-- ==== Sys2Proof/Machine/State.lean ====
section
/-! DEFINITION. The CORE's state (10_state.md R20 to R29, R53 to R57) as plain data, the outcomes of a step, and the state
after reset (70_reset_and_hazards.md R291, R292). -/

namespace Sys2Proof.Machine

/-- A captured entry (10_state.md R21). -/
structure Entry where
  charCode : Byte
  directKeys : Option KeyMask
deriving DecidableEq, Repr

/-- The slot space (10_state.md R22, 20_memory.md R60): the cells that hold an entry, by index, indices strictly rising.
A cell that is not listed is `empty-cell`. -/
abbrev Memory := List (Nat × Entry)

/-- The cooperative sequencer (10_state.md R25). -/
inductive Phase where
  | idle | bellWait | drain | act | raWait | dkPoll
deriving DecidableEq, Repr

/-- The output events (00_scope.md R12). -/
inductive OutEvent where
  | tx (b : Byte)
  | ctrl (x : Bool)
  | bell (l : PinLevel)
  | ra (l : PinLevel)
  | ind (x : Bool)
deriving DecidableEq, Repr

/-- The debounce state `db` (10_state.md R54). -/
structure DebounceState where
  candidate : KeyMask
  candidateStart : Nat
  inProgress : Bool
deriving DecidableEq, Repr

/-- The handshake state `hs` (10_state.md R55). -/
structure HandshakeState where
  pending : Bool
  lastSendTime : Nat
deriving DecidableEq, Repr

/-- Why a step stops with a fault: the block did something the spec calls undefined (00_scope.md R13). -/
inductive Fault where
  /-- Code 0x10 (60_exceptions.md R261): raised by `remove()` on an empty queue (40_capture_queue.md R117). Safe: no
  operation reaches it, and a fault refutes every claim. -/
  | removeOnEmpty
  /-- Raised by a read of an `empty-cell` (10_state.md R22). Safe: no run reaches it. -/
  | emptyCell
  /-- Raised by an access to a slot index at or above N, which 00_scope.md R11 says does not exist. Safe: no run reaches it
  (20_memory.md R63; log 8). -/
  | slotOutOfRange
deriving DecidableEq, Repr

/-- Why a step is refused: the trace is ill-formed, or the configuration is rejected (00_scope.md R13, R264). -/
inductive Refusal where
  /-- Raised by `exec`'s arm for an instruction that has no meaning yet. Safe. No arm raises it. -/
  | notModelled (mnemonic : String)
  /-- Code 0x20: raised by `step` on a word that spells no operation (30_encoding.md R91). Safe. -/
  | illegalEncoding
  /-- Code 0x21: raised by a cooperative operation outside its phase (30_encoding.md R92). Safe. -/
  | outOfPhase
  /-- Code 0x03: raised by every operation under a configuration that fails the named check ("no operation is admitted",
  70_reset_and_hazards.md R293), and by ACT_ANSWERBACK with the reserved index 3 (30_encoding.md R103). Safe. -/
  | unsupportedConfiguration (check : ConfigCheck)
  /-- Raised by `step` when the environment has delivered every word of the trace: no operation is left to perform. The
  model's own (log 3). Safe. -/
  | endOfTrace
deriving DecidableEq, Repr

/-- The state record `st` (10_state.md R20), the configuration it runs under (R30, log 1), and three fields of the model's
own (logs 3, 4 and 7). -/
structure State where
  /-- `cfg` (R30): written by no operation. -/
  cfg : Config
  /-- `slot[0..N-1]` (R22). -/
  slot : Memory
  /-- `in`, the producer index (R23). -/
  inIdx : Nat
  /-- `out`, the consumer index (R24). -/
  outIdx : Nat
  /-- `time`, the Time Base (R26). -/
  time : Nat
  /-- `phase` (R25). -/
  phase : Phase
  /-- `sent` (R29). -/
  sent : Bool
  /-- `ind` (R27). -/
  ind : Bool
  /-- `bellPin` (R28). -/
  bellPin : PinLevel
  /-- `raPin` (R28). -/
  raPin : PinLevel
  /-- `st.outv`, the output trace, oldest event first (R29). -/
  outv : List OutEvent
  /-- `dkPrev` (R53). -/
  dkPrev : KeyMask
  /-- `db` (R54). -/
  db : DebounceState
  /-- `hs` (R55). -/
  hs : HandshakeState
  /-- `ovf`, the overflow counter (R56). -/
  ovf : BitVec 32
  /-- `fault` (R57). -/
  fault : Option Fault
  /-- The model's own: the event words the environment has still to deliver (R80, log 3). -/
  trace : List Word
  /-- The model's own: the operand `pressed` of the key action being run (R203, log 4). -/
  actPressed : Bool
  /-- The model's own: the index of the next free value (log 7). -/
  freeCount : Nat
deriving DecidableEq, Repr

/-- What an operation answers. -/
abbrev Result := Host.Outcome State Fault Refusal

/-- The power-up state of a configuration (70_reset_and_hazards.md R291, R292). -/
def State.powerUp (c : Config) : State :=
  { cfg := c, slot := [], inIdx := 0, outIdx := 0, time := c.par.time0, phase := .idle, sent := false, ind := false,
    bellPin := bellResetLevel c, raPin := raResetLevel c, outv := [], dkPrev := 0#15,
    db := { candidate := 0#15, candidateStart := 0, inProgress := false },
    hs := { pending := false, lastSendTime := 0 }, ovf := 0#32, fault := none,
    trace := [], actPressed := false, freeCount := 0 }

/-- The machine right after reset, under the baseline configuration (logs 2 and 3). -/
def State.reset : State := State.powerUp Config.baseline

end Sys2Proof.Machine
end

-------------------------

● Activity
Give back exactly the material above from its opening line to the line bearing "A cell that".

● Task solution
-- ==== Sys2Proof/Machine/State.lean ====
section
/-! DEFINITION. The CORE's state (10_state.md R20 to R29, R53 to R57) as plain data, the outcomes of a step, and the state
after reset (70_reset_and_hazards.md R291, R292). -/

namespace Sys2Proof.Machine

/-- A captured entry (10_state.md R21). -/
structure Entry where
  charCode : Byte
  directKeys : Option KeyMask
deriving DecidableEq, Repr

/-- The slot space (10_state.md R22, 20_memory.md R60): the cells that hold an entry, by index, indices strictly rising.
A cell that is not listed is `empty-cell`. -/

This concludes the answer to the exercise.